While not stated in the report, the statistics on the length of time a transaction is under review reveal that in 2015 there was a significant increase in the length of time transactions remained active before CFIUS. By law, CFIUS must complete a review within 90 days, with several triggers that may require a more thorough investigation during that time. Historically, most transactions have concluded within the more informal 30-day review period; however, 2015 data indicate that nearly half of the year’s 143 transactions went into the more formal 45-day investigation period.

Under the Joint Comprehensive Plan of Action (JCPOA), the United States and several other countries agreed to ease certain sanctions on Iran in exchange for Iran’s commitment to limit its nuclear program. This relaxation, however, was limited in scope to any nuclear-related sanctions, and the United States and other parties to the JCPOA continue to have the authority to sanction Iran for any activity related to efforts to further develop its ballistic missile program. The United States may continue to sanction Iran for such activity under Executive Orders 12938 and 13382, and the Departments of State and Treasury continue their efforts to identify sanctionable entities.

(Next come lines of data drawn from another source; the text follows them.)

theorem exec_statusWrite {i : Instr} (h : StatusWrite i 7) (s : State) :
    ∃ t, exec i s = .next t ∧ t.err = false ∧ t.errCause = .none := by
  obtain ⟨a, d, rfl, ha, hd⟩ := h
  refine ⟨s.clearStatus d, exec_busWrite_register ha rfl rfl, ?_, ?_⟩
  · rw [clearStatus_err, if_pos hd]
  · rw [clearStatus_errCause, if_pos hd]

/-! ### What an operation does to the record -/

/-- An effect raises an error, clears the record, or leaves it as it is. -/
theorem Effect.record_cases {s t : State} {i : Instr} (h : Effect s i t) :
    (∃ c, RaisesError s i c ∧ t = s.recordError c) ∨ ((StatusWrite i 7 ∨ i = .hwReset) ∧ t.err = false) ∨
      (t.err = s.err ∧ t.errCause = s.errCause) := by
  cases h with
  | illegalCmd a d ha hd => exact .inl ⟨_, .illegalCmd a d ha hd, rfl⟩
  | busyCommand _ hi hm => exact .inl ⟨_, .busyCommand i hi hm, rfl⟩
  | busyWrite a d ha hm => exact .inl ⟨_, .busyWrite a d ha hm, rfl⟩
  | latlonRange h => exact .inl ⟨_, .latlonRange h, rfl⟩
  | rttyLen _ hi hm hl => exact .inl ⟨_, .rttyLen i hi hm hl, rfl⟩
  | rttyFinished hm hf => exact .inl ⟨_, .rttyFinished hm hf, rfl⟩
  | hwReset => exact .inr (.inl ⟨.inr rfl, rfl⟩)
  | storeReg a d _ h =>
    rcases storeReg_cases h with ⟨-, rfl⟩ | ⟨hl, rfl⟩ | ⟨-, c, sf, ef, ri, rl, rfl, -⟩
    · exact .inr (.inr ⟨rfl, rfl⟩)
    · rcases clearStatus_record s d with ⟨hd, herr, -⟩ | hkept
      · exact .inr (.inl ⟨.inl ⟨a, d, rfl, reaches_of_location_status hl, hd⟩, herr⟩)
      · exact .inr (.inr hkept)
    · exact .inr (.inr ⟨rfl, rfl⟩)
  | baudEvent hm hd o f e h u hu => rw [endTransmission_if, hu]; exact .inr (.inr ⟨rfl, rfl⟩)
  | baudTick hm b r h u hu => rw [endTransmission_if, hu]; exact .inr (.inr ⟨rfl, rfl⟩)
  | _ => exact .inr (.inr ⟨rfl, rfl⟩)

/-- A STATUS write is no command, so it is its own canonical name. -/
theorem statusWrite_of_canon {i : Instr} {k : Nat} (h : StatusWrite i.canon k) : StatusWrite i k := by
  obtain ⟨a, d, hi, hr⟩ := h
  exact ⟨a, d, eq_of_canon hi (by simp), hr⟩

/-- Every operation raises an error, clears the record, or leaves it as it is. -/
theorem exec_record_cases {i : Instr} {s t : State} (h : exec i s = .next t) :
    (∃ c, RaisesError s i.canon c ∧ t = s.recordError c) ∨ ((StatusWrite i 7 ∨ i = .hwReset) ∧ t.err = false) ∨
      (t.err = s.err ∧ t.errCause = s.errCause) :=
  (exec_effect h).record_cases.imp_right <| Or.imp_left <| And.imp_left <|
    Or.imp statusWrite_of_canon fun hr => eq_of_canon hr (by decide)

/-- ERR goes from 0 to 1 only by an error that the operation raises. -/
theorem raisesError_of_err {i : Instr} {s t : State} (h : exec i s = .next t) (hs : s.err = false) (ht : t.err = true) :
    ∃ c, RaisesError s i.canon c ∧ t = s.recordError c := by
  rcases exec_record_cases h with hraise | ⟨-, hclear⟩ | ⟨hkept, -⟩
  · exact hraise
  · exact Bool.noConfusion (hclear.symm.trans ht)
  · exact Bool.noConfusion (hs.symm.trans (hkept.symm.trans ht))

/-! ### The obligations -/

/-- Settles O10: an operation that sets ERR is one that raises an error, which records it and does nothing else; with the
record cleared it raises the same error, and then the first one is kept. -/
theorem failedOperationChangesOnlyTheErrorRecord : Obligations.FailedOperationChangesOnlyTheErrorRecord := by
  refine ⟨fun i s t h hs ht => ?_, fun i s t h ht hs => ?_⟩
  · obtain ⟨c, hc, rfl⟩ := raisesError_of_err h hs ht
    have hcause : (s.recordError c).errCause = c := by rw [recordError_errCause, hs]; rfl
    rw [hcause]
    exact ⟨hc.cause_ne_none, rfl⟩
  · obtain ⟨c, hc, -⟩ := raisesError_of_err h rfl ht
    rw [exec_canon, hc.of_clearError.exec_eq, recordError_of_err hs]

/-- Settles O11: the two clearing operations by their own rules, and no other effect changes a recorded error. -/
theorem errorRecordHoldsUntilCleared : Obligations.ErrorRecordHoldsUntilCleared := by
  refine ⟨fun i s hi => ?_, fun i s t h hs => ?_⟩
  · rcases hi with hst | rfl
    · exact exec_statusWrite hst s
    · exact ⟨s.hardReset, exec_hwReset s, rfl, rfl⟩
  · rcases exec_record_cases h with ⟨c, -, rfl⟩ | ⟨hclear, -⟩ | ⟨herr, hcause⟩
    · rw [recordError_of_err hs]
      exact .inl ⟨hs, rfl⟩
    · exact .inr hclear
    · exact .inl ⟨herr.trans hs, hcause⟩

/-- Settles O8: dispatch finds no command for the code, and the codes are counted. -/
theorem illegalCommandIsRecordedInEveryMode : Obligations.IllegalCommandIsRecordedInEveryMode :=
  ⟨fun _ _ s ha hd => exec_busWrite_of_illegal_code ha hd s, by decide +kernel⟩

/-- Settles O19: B91_LATLON tests its range first, and B91_TLM writes RESULT alone. -/
theorem latlonOutOfRangeIsRefused : Obligations.LatlonOutOfRangeIsRefused := by
  refine ⟨fun s => exec_b91Latlon_of_limit_le, fun s t h => ?_⟩
  cases h
  exact ⟨rfl, rfl⟩

end Sys2Proof.Machine
end

section
/-! PROOFS. The decoder, the step and the host's programs (30_encoding.md R90-R102; 00_scope.md R12). -/

open Sys2Proof.Spec

namespace Sys2Proof.Machine

/-! ### The canonical name of a bus write -/

theorem isCmdAddr_iff_reaches {a : Addr} : isCmdAddr a = true ↔ Reaches a 0 := by
  rw [isCmdAddr_eq, decide_eq_true_iff]
  omega

/-- R90, R95: a write to offset 0x000 with a listed OP is that command. -/
theorem canon_busWrite_of_command {a : Addr} (ha : Reaches a 0) {d : Word} {r : Byte × Instr × Bool} (hr : r ∈ commands)
    (hd : d.extractLsb' 0 8 = r.1) : (Instr.busWrite a d).canon = r.2.1 := by
  rw [Instr.canon, if_pos (isCmdAddr_iff_reaches.2 ha), opField, hd, commandOfCode_of_mem_commands r hr, Option.getD_some]

/-- R99: a write elsewhere, or with an OP that is not listed, is itself. -/
theorem canon_busWrite_of_not_command {a : Addr} {d : Word}
    (h : ¬ Reaches a 0 ∨ ∀ r ∈ commands, d.extractLsb' 0 8 ≠ r.1) : (Instr.busWrite a d).canon = .busWrite a d := by
  rw [Instr.canon]
  split
  · next hc =>
    have hd := h.resolve_left (not_not_intro (isCmdAddr_iff_reaches.1 hc))
    rw [opField, commandOfCode_eq_none_of_forall_commands hd, Option.getD_none]
  · rfl

/-- The one ill-formed shape is a write that carries a listed command. -/
theorem wellFormed_busWrite_eq_false_iff {a : Addr} {d : Word} :
    (Instr.busWrite a d).wellFormed = false ↔ Reaches a 0 ∧ ∃ r ∈ commands, d.extractLsb' 0 8 = r.1 := by
  have hcode : commandCodes.contains (d.extractLsb' 0 8) = true ↔ ∃ r ∈ commands, d.extractLsb' 0 8 = r.1 := by
    rw [List.contains_iff_mem, ← map_fst_commands, List.mem_map]
    simp only [eq_comm]
  rw [Instr.wellFormed, Bool.not_eq_false', Bool.and_eq_true, hcode, ← isCmdAddr_iff_reaches, isCmdAddr]

/-- An operation is well formed exactly when it is its own canonical name. -/
theorem wellFormed_iff_canon_eq {i : Instr} : i.wellFormed = true ↔ i.canon = i := by
  cases i with
  | busWrite a d =>
    by_cases h : Reaches a 0 ∧ ∃ r ∈ commands, d.extractLsb' 0 8 = r.1
    · obtain ⟨ha, r, hr, hd⟩ := h
      have hne : ∀ r ∈ commands, r.2.1 ≠ .busWrite a d := by simp [commands]
      rw [canon_busWrite_of_command ha hr hd, wellFormed_busWrite_eq_false_iff.2 ⟨ha, r, hr, hd⟩]
      exact ⟨nofun, fun he => absurd he (hne r hr)⟩
    · rw [← Bool.not_eq_false, wellFormed_busWrite_eq_false_iff]
      have hc := canon_busWrite_of_not_command ((not_and_or.1 h).imp_right fun hn r hr hd => hn ⟨r, hr, hd⟩)
      exact ⟨fun _ => hc, fun _ => h⟩
  | _ => exact ⟨fun _ => rfl, fun _ => rfl⟩

/-! ### Decoding -/

/-- The word of an operation decodes to its canonical name. -/
@[simp] theorem decode_encode (i : Instr) : decode (encode i) = .ok i.canon := by
  cases i with
  | busWrite a d => exact decode_write a d
  | busRead a => exact decode_read a 0
  | _ => rfl

/-- R92: a written bus word, its fields written out. -/
theorem decode_writeWord (a : Addr) (d : Word) : decode (.bus (1#1 ++ a ++ d)) = .ok (Instr.busWrite a d).canon :=
  decode_write a d

/-- R92: a read's bus word, its fields written out. -/
theorem decode_readWord (a : Addr) (d : Word) : decode (.bus (0#1 ++ a ++ d)) = .ok (.busRead a) :=
  decode_read a d

/-- The decoder reads canonical names only. -/
theorem canon_eq_of_decode {w : Input} {i : Instr} (h : decode w = .ok i) : i.canon = i := by
  cases w with
  | bus word =>
    rw [eq_busWord word] at h
    cases hrw : word.getLsbD 44 with
    | true =>
      rw [hrw, decode_write] at h
      cases h
      exact canon_canon _
    | false =>
      rw [hrw, decode_read] at h
      cases h
      rfl
  | event code =>
    have hev : ∀ c : BitVec 2, decode (.event c) = .ok .tickSample ∨ decode (.event c) = .ok .tickBaud ∨
        decode (.event c) = .ok .hwReset ∨ decode (.event c) = .error .reservedEvent := by decide
    rcases hev code with he | he | he | he <;> rw [he] at h <;> cases h <;> rfl

theorem decode_event_eq_error_iff :
    ∀ c : BitVec 2, decode (.event c) = .error .reservedEvent ↔ c = 3#2 := by decide

/-! ### The step -/

/-- R12: the first pending operation is carried out, on the state with it taken off. -/
theorem step_of_decode_ok {s : State} {w : Input} {rest : List Input} {i : Instr} (hs : s.inputs = w :: rest)
    (hw : decode w = .ok i) : step s = exec i { s with inputs := rest } := by
  simp only [step, State.fetch, hs, hw]

theorem step_of_reservedEvent {s : State} {rest : List Input} (hs : s.inputs = .event 3#2 :: rest) :
    step s = .refused .reservedEvent := by
  have hw : decode (.event 3#2) = .error .reservedEvent := rfl
  simp only [step, State.fetch, hs, hw]

/-- R320: with no operation pending the block holds its state. -/
theorem step_of_inputs_nil {s : State} (hs : s.inputs = []) : step s = .next s := by
  simp only [step, State.fetch, hs]
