-- ==== Sys2Proof/Syntax.lean ====
section
/-! DEFINITION. The 18 instructions (R76), one constructor per row of the opcode table, operands in encoding order (R72). -/

namespace Sys2Proof

/-- A decoded instruction (R76). `imm` is a whole immediate word (R74); `rs` is a source register, `rd` a destination, `ra` a
register that holds an address or a jump target (R73). -/
inductive Instr where
  | movi (imm : Int) (rd : Reg)
  | mov (rs rd : Reg)
  | add (rs rd : Reg)
  | sub (rs rd : Reg)
  | mul (rs rd : Reg)
  | idiv (rs rd : Reg)
  | jmp (ra : Reg)
  | jnz (rs ra : Reg)
  | out (rs : Reg)
  | halt
  | ld (ra rd : Reg)
  | st (ra rs : Reg)
  | jal (ra : Reg)
  | ret
  | push (rs : Reg)
  | pop (rd : Reg)
  | ldlo (imm : Int) (rd : Reg)
  | stlo (imm : Int) (rs : Reg)
  deriving DecidableEq, Repr

end Sys2Proof
end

The Government Accountability Office released a report September on 28, 2017, examining (1) the extent to which State and Treasury have continued since issuance of the JCPOA to identify entities that are potentially sanctionable and (2) entities that have actually been sanctioned since January 2016. According to the report, State and Treasury have placed 33 entities and 25 individuals on the Specially Designated Nationals List since January 2016.